DEM Parti heyeti, Silivri’deki Marmara Cezaevi’nde tutuklu bulunan Ekrem İmamoğlu ile birlikte 9 kişiyi ziyaret etti. İmamoğlu, görüşmede barış sürecine tam desteğini açıkladı ve “barış için hazırız” mesajı verdi.
DEM Parti Eş Genel Başkanı Tuncer Bakırhan, İmamoğlu’nun yanı sıra diğer belediye başkanları ve milletvekillerini de ziyaret ettiklerini belirtti. Bakırhan, görüştükleri tüm siyasi tutsakların barış sürecini desteklediklerini ve başarıya ulaşması için üzerlerine düşen görevi yerine getireceklerini söylediklerini aktardı.
İmamoğlu, Türkiye ve bölgede yaşanan olumsuz gelişmelere rağmen barışın konuşulmasını “en fazla umutlandıran gelişme” olarak değerlendirdi, Türkiye halklarına selamlarını iletti ve barış sürecine aktif destek sözü verdi.

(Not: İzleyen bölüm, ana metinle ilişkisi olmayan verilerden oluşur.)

-- ==== Sys2Proof/WellFormed.lean ====
section
/-! DEFINITION. Which instructions have field values that the encoding assigns (R56, R61, R64): the values that a
reserved code would leave out are checked here, those of the closed field types of Syntax are assigned by their type. -/

namespace Sys2Proof

/-- Conversion format codes of FCVT and VCVT (R56). -/
def convCodeOk (t : BitVec 5) : Bool := decide (t.toNat ≤ 20) && t != 14 && t != 15

/-- Matrix operand formats (R56). -/
def formatOk (f : BitVec 4) : Bool := decide (f.toNat < 14)

/-- Target and source codes of MFLUSH and MLOAD (R141). -/
def accCodeOk (t : BitVec 5) : Bool := decide (t.toNat < 14) || t == 16 || t == 17

/-- The register pairs of HASH and CLAIM start at an even number (R61, R257). -/
def evenReg (d : Reg) : Bool := d.toNat % 2 == 0

/-- Port numbers of QSTAT and QDRAIN (R96): width 3 a scalar port, width 2 a vector port. -/
def portOk (w : BitVec 2) (a : Reg) : Bool :=
  (w == 3 && decide (24 ≤ a.toNat)) || (w == 2 && decide (28 ≤ a.toNat))

/-- Listed control and status registers (R338). -/
def csrListed (c : BitVec 12) : Bool :=
  let n := c.toNat
  decide (n ≤ 0x002) || (decide (0x010 ≤ n) && decide (n ≤ 0x016)) || (decide (0x020 ≤ n) && decide (n ≤ 0x025)) ||
    (decide (0x030 ≤ n) && decide (n ≤ 0x034)) || (decide (0x040 ≤ n) && decide (n ≤ 0x04F))

/-- Registers marked RO in R338: a write to one is an unassigned encoding. -/
def csrReadOnly (c : BitVec 12) : Bool :=
  let n := c.toNat
  (decide (0x010 ≤ n) && decide (n ≤ 0x016)) || n == 0x021 || n == 0x022 || n == 0x025 || n == 0x034

/-- Every field value of the instruction is assigned. -/
def Instr.wf : Instr → Bool
  | .add _ _ _ _ => true
  | .sub _ _ _ _ => true
  | .andd _ _ _ _ => true
  | .orr _ _ _ _ => true
  | .xorr _ _ _ _ => true
  | .andn _ _ _ _ => true
  | .sll _ _ _ _ => true
  | .srl _ _ _ _ => true
  | .sra _ _ _ _ => true
  | .slt _ _ _ _ => true
  | .sltu _ _ _ _ => true
  | .minn _ _ _ _ => true
  | .maxx _ _ _ _ => true
  | .minu _ _ _ _ => true
  | .maxu _ _ _ _ => true
  | .mul _ _ _ _ => true
  | .mulh _ _ _ _ => true
  | .mulhu _ _ _ _ => true
  | .div _ _ _ _ => true
  | .divu _ _ _ _ => true
  | .rem _ _ _ _ => true
  | .remu _ _ _ _ => true
  | .clz _ _ _ => true
  | .ffs _ _ _ => true
  | .popc _ _ _ => true
  | .brev _ _ _ => true
  | .bext _ _ _ _ => true
  | .bins _ _ _ _ => true
  | .sext _ _ _ _ => true
  | .addi _ _ _ => true
  | .andi _ _ _ => true
  | .ori _ _ _ => true
  | .xori _ _ _ => true
  | .slti _ _ _ => true
  | .sethi _ _ _ => true
  | .slli _ _ _ => true
  | .srli _ _ _ => true
  | .srai _ _ _ => true
  | .sel _ _ _ _ => true
  | .fadd _ _ _ _ => true
  | .fsub _ _ _ _ => true
  | .fmul _ _ _ _ => true
  | .fmin _ _ _ _ => true
  | .fmax _ _ _ _ => true
  | .fcmpEq _ _ _ _ => true
  | .fcmpNe _ _ _ _ => true
  | .fcmpLt _ _ _ _ => true
  | .fcmpLe _ _ _ _ => true
  | .fcmpUn _ _ _ _ => true
  | .ffma _ _ _ _ _ => true
  | .fcvt _ _ t s _ => convCodeOk t && convCodeOk s
  | .br _ _ _ _ => true
  | .jal _ => true
  | .jalr _ _ _ => true
  | .lds _ _ _ _ => true
  | .sts _ _ _ _ => true
  | .ld _ _ _ _ _ _ _ _ => true
  | .st _ _ _ _ _ _ _ => true
  | .amo _ _ _ _ _ _ _ => true
  | .cas _ _ _ _ _ _ => true
  | .red _ _ o _ _ _ => o != .swap
  | .fence a _ p => p == .rect || a == 0
  | .promote _ p => p == .die || p == .module || p == .pod
  | .hash d _ _ _ => evenReg d
  | .claim d a _ => evenReg d && evenReg a
  | .cfulfil _ _ _ => true
  | .cabandon _ _ => true
  | .cpin _ _ _ => true
  | .cunpin _ _ _ => true
  | .qstat _ a w => portOk w a
  | .qdrain _ a w => portOk w a
  | .signal _ _ => true
  | .waitch _ => true
  | .block _ => true
  | .unblock _ => true
  | .vadd _ _ _ _ _ => true
  | .vsub _ _ _ _ _ => true
  | .vmul _ _ _ _ _ => true
  | .vmulh _ _ _ _ _ => true
  | .vmin _ _ _ _ _ => true
  | .vmax _ _ _ _ _ => true
  | .vabs _ _ _ _ => true
  | .vneg _ _ _ _ => true
  | .vand _ _ _ _ _ => true
  | .vor _ _ _ _ _ => true
  | .vxor _ _ _ _ _ => true
  | .vsll _ _ _ _ _ => true
  | .vsrl _ _ _ _ _ => true
  | .vsra _ _ _ _ _ => true
  | .vclz _ _ _ _ => true
  | .vffs _ _ _ _ => true
  | .vpopc _ _ _ _ => true
  | .vaddF _ _ _ _ _ _ => true
  | .vsubF _ _ _ _ _ _ => true
  | .vmulF _ _ _ _ _ _ => true
  | .vminF _ _ _ _ _ _ => true
  | .vmaxF _ _ _ _ _ _ => true
  | .vabsF _ _ _ _ _ => true
  | .vnegF _ _ _ _ _ => true
  | .vfma _ _ _ _ _ _ => true
  | .vfms _ _ _ _ _ _ => true
  | .vcmp _ _ _ _ _ _ _ _ => true
  | .vsel _ _ _ _ _ => true
  | .vbcast _ _ _ _ => true
  | .vextr _ _ _ _ => true
  | .viota _ _ _ => true
  | .vperm _ _ _ _ _ => true
  | .vscl _ _ _ _ _ => true
  | .vcvt _ _ t s _ _ => convCodeOk t && convCodeOk s
  | .vred _ _ _ _ _ _ _ => true
  | .vscan _ _ _ _ _ _ _ => true
  | .vexp2 _ _ _ _ => true
  | .vlog2 _ _ _ _ => true
  | .vrcp _ _ _ _ => true
  | .vrsq _ _ _ _ => true
  | .vtanh _ _ _ _ => true
  | .kand _ _ _ => true
  | .kor _ _ _ => true
  | .knot _ _ => true
  | .kpopc _ _ => true
  | .vlds _ _ _ => true
  | .vldt _ _ _ _ => true
  | .vld _ _ _ _ _ _ => true
  | .vsts _ _ _ => true
  | .vst _ _ _ _ _ _ => true
  | .mma _ _ _ a b _ _ _ => formatOk a && formatOk b
  | .mmaArm _ _ _ a b _ _ _ => formatOk a && formatOk b
  | .mdis _ => true
  | .mzero _ => true
  | .mflush _ _ t _ _ _ => accCodeOk t
  | .mload _ _ t _ _ => accCodeOk t
  | .msca _ _ _ _ _ _ _ _ => true
  | .rset _ _ => true
  | .rpush _ _ => true
  | .rstat _ _ _ => true
  | .cset _ _ => true
  | .cgo _ => true
  | .cstat _ _ _ => true
  | .tswap _ _ _ => true
  | .copy _ _ => true
  | .copyc _ _ => true
  | .mcast _ _ => true
  | .sopen _ _ => true
  | .sclose _ => true
  | .scfg _ _ _ => true
  | .binit _ _ => true
  | .bexpect _ _ => true
  | .barrive _ => true
  | .bwait _ _ _ => true
  | .btest _ _ => true
  | .fcfg _ _ => true
  | .frun _ => true
  | .fstat _ => true
  | .instantiate _ _ => true
  | .decr _ _ => true
  | .gcancelJob _ => true
  | .gcancelPhase _ _ => true
  | .gcancelGraph _ _ => true
  | .gcancelTask _ _ => true
  | .fwpush _ a _ => decide (a.toNat < 16)
  | .fwpop _ a _ => decide (a.toNat < 16)
  | .carrive _ => true
  | .cwait _ => true
  | .ldx _ _ _ _ _ => true
  | .stx _ _ _ _ _ => true
  | .trap _ => true
  | .csrr _ c => csrListed c
  | .csrw _ c => csrListed c && !csrReadOnly c
  | .csrx _ _ c => csrListed c && !csrReadOnly c
  | .freeze _ => true
  | .scrub _ _ _ _ => true
  | .invpg _ _ _ _ => true
  | .waysetCw _ _ => true
  | .waysetShare _ _ => true
  | .lehrArm _ _ => true
  | .lehrStat _ => true
  | .lehrDisarm _ => true
  | .jcfg _ _ p => decide (p.toNat ≤ 16)
  | .perfsel _ _ => true
  | .himm _ => true
  | .hmod _ => true
  | .hpri _ => true
  | .unassignedEncoding _ => true
  | .decouplingDeadlock _ => true
  | .strandRetire _ => true
  | .localLoadFill _ _ => true
  | .fire _ _ => true
  | .tokenEmit _ _ => true
  | .fireRetire _ _ => true
  | .tswapExchange _ => true
  | .packetIntake _ => true
  | .spillRefill _ => true
  | .decrementApply _ _ => true
  | .placementPass _ => true
  | .operandToken _ _ => true
  | .strandStart _ _ _ => true
  | .taskDone _ _ _ => true
  | .graphWatchdog _ _ => true
  | .eventEntry _ => true
  | .eventRetire _ _ _ => true
  | .payloadArrival _ => true
  | .blockArrival _ => true
  | .globalRequest _ => true
  | .globalResponse _ => true
  | .retryReissue _ => true
  | .promoteRequest _ => true
  | .gatherSendHome _ _ => true
  | .claimResultDelivery _ => true
  | .leaseExpiry _ _ => true
  | .operationCompletion _ => true
  | .fibreFire _ _ => true
  | .fibreFault _ => true
  | .uncorrectableError _ => true
  | .crcRetransmit _ => true
  | .sliceEnd _ => true
  | .restore _ => true
  | .latencyWindowClose _ => true
  | .counterWrap _ _ => true
  | .recordDecrement _ _ => true
  | .phaseJoin _ => true
  | .phaseLeave _ => true
  | .gateOpen _ => true
  | .gateRefuse _ => true
  | .reservedKindMessage _ _ => true
  | .spanPacketForward _ => true
  | .predecrementRetry _ _ => true
  | .proxyForward _ _ => true
  | .proxyTimeout _ _ => true
  | .jackSwitch _ => true
  | .jackAdderFire _ _ => true
  | .ualinkRequest _ => true
  | .flitForward _ _ => true
  | .hostAccess _ => true
  | .moduleReset _ => true
  | .die1Rejoin _ => true
  | .lifecycleChange _ => true
  | .powerGood _ => true
  | .tempWarning _ => true
  | .thermalTrip _ => true
  | .accumulatorCommand _ => true
  | .peerAccessArrival _ => true
  | .clusterArrival _ _ => true
  | .hostFreezeCommand _ => true
  | .nop => true
  | .endStrand => true
  | .eret => true
  | .lehrEpochOpen => true
  | .lehrEpochClose => true
  | .lqdWrite => true
  | .lqsWiWrite => true
  | .ovrRegister => true
  | .ovrResume => true
  | .frrRegister => true
  | .frrRiWrite => true
  | .pagesResident => true
  | .requeue => true
  | .cancelRecord => true
  | .frameRelease => true
  | .activate => true
  | .deactivate => true
  | .reloadRing => true
  | .closePhase => true
  | .reopenPhase => true
  | .endJob => true
  | .partitionWrite => true
  | .latencyMonitorWrite => true
  | .proxyPairRegister => true
  | .registerWrite => true
  | .die1Reset => true

end Sys2Proof
end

“CEZAEVLERİNDEKİ EN BÜYÜK SORUN UZUN TUTUKLULUK”
Bakırhan, cezaevlerinin en büyük sorununu uzun tutukluluk süreci ve adil olmayan yargılamalar olarak tanımladı. DEM Parti Eş Genel Başkanı Bakırhan, “Umarım önümüzdeki dönem tutuksuz yargılamalar olur, adil yargılamalar olur, siyasi davalar son bulur” dedi.
DEM Parti Eş Genel Başkanı Tülay Hatimoğulları, İmamoğlu’nun “barış ve demokrasinin birbirine sıkı sıkıya bağlı olduğu” vurgusunu önemsediklerini belirtti. Hatimoğulları, “Bir ülke demokratikleştikçe barışı, barışı tesis ettikçe demokrasiyi sağlar” dedi.
İmamoğlu’nun “Ayrımcılık Türkiye’ye yakışmaz, ülkede acı yaşayan her yeri tedavi etmek durumundayız” mesajının anlamlı olduğu vurgulandı, “iç cephenin tahkim edilmesi için Türkiye’deki tüm farklılıklara yaşam hakkı tanınması gerektiği” ifade edildi.
YARGININ SİYASALLAŞMASI ELEŞTİRİSİ
Hatimoğulları, cezaevindeki tutsakların en büyük şikayetinin yargının siyasallaşması olduğunu söyledi, seçilmişlere yönelik operasyonların Türkiye’de antidemokratik uygulamaların temel göstergesi olduğu belirtildi.
DEM Parti Eş Genel Başkanı Hatimoğulları, “Seçme ve seçilme hakkı demokrasinin vazgeçilmez asgari koşuludur. İnsanlar demokratik zeminde siyaset yürüttükleri için hapishanelerde olamazlar” dedi.
SÜREÇ İÇİN BÜYÜK SORUMLULUK
Bakırhan, Ortadoğu ve dünyadaki gelişmelerin barış sürecinin başarıya ulaşması için büyük sorumluluk yüklediğini ifade etti, “Daha demokratik, daha barışçıl, siyasi davaların olmadığı, hukukun ve yargının tarafsız bağımsız davrandığı bir süreci hep birlikte yaşarız” dedi.